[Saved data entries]
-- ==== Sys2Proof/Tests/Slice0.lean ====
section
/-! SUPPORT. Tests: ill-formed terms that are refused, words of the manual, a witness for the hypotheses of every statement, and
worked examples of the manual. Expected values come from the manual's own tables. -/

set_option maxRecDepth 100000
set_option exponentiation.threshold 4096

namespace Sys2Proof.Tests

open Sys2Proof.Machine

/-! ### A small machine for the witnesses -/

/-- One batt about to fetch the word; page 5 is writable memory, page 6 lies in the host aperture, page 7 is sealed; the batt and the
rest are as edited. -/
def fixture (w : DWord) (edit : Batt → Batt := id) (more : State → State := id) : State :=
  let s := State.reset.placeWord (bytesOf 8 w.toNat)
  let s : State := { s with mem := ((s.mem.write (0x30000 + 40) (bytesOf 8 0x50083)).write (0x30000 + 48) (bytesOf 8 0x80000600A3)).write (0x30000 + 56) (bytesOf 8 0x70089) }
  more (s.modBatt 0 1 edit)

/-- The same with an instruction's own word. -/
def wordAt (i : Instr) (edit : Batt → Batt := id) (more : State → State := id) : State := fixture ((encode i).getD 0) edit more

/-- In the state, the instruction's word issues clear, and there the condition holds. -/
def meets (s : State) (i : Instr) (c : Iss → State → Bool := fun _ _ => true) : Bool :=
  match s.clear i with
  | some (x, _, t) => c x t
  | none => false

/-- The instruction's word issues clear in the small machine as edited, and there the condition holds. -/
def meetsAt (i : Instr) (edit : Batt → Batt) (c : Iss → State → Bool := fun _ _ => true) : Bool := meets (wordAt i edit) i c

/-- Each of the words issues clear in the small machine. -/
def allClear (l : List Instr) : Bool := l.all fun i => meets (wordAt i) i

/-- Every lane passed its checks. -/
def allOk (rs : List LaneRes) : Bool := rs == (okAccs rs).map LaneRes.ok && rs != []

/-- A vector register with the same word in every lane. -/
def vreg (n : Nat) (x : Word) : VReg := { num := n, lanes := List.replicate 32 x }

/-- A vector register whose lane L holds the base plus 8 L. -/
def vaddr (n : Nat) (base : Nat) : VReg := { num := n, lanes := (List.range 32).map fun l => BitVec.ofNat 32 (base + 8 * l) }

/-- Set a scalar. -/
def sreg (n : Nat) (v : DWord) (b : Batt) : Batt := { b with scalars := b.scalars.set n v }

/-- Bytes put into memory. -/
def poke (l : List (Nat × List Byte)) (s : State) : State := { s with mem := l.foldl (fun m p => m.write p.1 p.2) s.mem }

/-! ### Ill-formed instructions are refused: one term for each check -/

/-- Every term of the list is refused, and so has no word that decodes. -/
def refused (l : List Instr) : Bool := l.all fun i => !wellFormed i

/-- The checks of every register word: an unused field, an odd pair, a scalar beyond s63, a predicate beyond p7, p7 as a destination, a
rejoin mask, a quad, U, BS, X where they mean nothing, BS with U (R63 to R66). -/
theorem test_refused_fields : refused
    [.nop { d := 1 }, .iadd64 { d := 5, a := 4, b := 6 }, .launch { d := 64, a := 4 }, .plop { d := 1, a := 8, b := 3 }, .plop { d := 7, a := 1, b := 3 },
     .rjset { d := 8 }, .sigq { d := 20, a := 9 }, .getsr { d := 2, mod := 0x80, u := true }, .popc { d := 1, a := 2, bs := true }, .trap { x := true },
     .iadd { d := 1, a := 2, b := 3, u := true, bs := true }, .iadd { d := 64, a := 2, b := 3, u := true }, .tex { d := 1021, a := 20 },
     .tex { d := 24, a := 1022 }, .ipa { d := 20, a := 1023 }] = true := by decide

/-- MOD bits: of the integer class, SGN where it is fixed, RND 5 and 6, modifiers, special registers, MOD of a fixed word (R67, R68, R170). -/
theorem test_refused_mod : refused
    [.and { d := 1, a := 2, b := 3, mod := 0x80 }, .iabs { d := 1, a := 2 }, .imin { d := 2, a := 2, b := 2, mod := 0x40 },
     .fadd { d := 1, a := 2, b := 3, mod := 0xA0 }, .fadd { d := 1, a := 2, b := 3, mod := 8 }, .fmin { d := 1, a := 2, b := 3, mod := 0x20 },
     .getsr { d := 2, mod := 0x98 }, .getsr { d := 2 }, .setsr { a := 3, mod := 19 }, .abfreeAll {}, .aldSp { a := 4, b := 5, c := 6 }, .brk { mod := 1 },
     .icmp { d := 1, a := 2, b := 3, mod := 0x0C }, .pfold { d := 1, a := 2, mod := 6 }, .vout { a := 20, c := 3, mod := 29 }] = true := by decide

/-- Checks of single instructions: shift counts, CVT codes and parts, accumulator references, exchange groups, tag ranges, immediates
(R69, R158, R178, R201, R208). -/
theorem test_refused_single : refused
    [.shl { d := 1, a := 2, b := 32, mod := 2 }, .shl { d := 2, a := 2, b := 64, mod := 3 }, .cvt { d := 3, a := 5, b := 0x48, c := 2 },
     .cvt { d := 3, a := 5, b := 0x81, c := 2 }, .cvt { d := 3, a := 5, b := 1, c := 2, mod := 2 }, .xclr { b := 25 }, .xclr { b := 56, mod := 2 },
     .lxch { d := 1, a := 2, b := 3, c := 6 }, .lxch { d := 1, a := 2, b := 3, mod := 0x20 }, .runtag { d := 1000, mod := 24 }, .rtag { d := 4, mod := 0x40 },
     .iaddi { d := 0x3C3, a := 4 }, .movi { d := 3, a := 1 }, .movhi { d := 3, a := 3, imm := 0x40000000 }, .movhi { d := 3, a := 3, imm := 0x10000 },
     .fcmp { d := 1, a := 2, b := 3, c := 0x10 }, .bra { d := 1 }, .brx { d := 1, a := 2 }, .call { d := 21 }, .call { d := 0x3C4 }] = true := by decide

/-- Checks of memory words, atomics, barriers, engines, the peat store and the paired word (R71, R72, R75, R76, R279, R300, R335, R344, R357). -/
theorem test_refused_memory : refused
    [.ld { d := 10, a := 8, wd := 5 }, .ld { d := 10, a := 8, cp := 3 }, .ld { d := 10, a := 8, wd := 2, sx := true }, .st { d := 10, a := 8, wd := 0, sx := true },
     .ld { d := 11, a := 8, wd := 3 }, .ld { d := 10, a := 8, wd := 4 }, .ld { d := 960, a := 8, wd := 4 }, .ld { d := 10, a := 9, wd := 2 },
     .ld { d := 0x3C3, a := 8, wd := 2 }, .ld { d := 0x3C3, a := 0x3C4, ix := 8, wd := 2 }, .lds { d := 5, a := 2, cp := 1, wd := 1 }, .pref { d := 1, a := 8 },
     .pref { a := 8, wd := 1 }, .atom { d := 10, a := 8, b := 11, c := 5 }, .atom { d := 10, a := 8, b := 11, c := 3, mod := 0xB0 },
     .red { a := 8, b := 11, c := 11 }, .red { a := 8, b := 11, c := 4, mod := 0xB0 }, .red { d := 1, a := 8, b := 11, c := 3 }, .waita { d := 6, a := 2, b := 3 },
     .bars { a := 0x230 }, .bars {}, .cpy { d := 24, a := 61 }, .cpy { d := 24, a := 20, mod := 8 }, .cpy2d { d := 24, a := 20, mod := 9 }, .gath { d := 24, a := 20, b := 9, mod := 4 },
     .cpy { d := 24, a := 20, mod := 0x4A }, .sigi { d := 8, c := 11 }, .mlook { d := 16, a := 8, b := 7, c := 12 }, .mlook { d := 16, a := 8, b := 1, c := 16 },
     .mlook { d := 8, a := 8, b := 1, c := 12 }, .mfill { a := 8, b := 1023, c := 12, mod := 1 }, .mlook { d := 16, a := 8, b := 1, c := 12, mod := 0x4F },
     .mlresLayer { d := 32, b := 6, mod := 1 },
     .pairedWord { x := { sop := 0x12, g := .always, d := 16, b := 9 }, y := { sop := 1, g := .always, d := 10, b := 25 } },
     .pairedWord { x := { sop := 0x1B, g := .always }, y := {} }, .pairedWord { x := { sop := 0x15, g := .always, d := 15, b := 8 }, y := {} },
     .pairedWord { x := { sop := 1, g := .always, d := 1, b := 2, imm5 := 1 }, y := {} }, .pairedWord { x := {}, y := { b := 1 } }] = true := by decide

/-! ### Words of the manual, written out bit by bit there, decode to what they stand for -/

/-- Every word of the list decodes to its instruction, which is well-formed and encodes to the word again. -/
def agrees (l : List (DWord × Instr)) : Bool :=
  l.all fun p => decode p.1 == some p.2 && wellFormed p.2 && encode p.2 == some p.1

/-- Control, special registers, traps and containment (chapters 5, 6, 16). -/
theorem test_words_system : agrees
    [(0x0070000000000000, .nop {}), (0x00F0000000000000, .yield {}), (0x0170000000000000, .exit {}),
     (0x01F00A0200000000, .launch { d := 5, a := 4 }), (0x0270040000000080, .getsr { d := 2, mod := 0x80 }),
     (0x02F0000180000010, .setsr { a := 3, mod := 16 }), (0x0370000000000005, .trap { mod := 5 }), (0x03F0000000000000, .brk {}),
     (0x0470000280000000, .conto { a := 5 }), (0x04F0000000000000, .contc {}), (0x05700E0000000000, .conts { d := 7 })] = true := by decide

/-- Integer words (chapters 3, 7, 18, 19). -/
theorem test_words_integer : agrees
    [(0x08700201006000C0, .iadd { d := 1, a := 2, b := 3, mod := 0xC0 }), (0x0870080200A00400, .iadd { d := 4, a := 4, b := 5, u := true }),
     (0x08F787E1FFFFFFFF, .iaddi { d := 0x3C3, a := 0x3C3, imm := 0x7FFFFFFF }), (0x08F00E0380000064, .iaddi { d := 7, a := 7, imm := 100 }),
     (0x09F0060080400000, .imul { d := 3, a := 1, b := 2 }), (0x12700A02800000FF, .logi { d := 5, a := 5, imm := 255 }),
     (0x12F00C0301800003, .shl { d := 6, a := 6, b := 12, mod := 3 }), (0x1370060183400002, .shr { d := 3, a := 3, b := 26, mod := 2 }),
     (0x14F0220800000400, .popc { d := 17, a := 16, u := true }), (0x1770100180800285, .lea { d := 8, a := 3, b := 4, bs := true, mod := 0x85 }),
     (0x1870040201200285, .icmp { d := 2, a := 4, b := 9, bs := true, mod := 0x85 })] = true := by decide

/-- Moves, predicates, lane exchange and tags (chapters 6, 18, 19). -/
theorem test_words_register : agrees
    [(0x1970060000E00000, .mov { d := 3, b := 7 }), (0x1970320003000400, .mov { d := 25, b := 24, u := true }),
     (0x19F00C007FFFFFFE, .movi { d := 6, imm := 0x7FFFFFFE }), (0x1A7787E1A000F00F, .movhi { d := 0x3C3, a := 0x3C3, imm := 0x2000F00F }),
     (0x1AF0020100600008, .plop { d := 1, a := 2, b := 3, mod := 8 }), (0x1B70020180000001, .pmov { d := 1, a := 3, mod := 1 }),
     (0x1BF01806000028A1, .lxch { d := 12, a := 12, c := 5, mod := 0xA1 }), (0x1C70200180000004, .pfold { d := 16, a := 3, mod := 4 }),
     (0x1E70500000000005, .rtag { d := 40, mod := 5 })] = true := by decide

- **YOUR TASK**
Give back, unchanged, the line containing "imm := 0x7FFFFFFE" and each line that comes after it in the entries above, ending with the last.

- **EXERCISE RESULT**
     (0x19F00C007FFFFFFE, .movi { d := 6, imm := 0x7FFFFFFE }), (0x1A7787E1A000F00F, .movhi { d := 0x3C3, a := 0x3C3, imm := 0x2000F00F }),
     (0x1AF0020100600008, .plop { d := 1, a := 2, b := 3, mod := 8 }), (0x1B70020180000001, .pmov { d := 1, a := 3, mod := 1 }),
     (0x1BF01806000028A1, .lxch { d := 12, a := 12, c := 5, mod := 0xA1 }), (0x1C70200180000004, .pfold { d := 16, a := 3, mod := 4 }),
     (0x1E70500000000005, .rtag { d := 40, mod := 5 })] = true := by decide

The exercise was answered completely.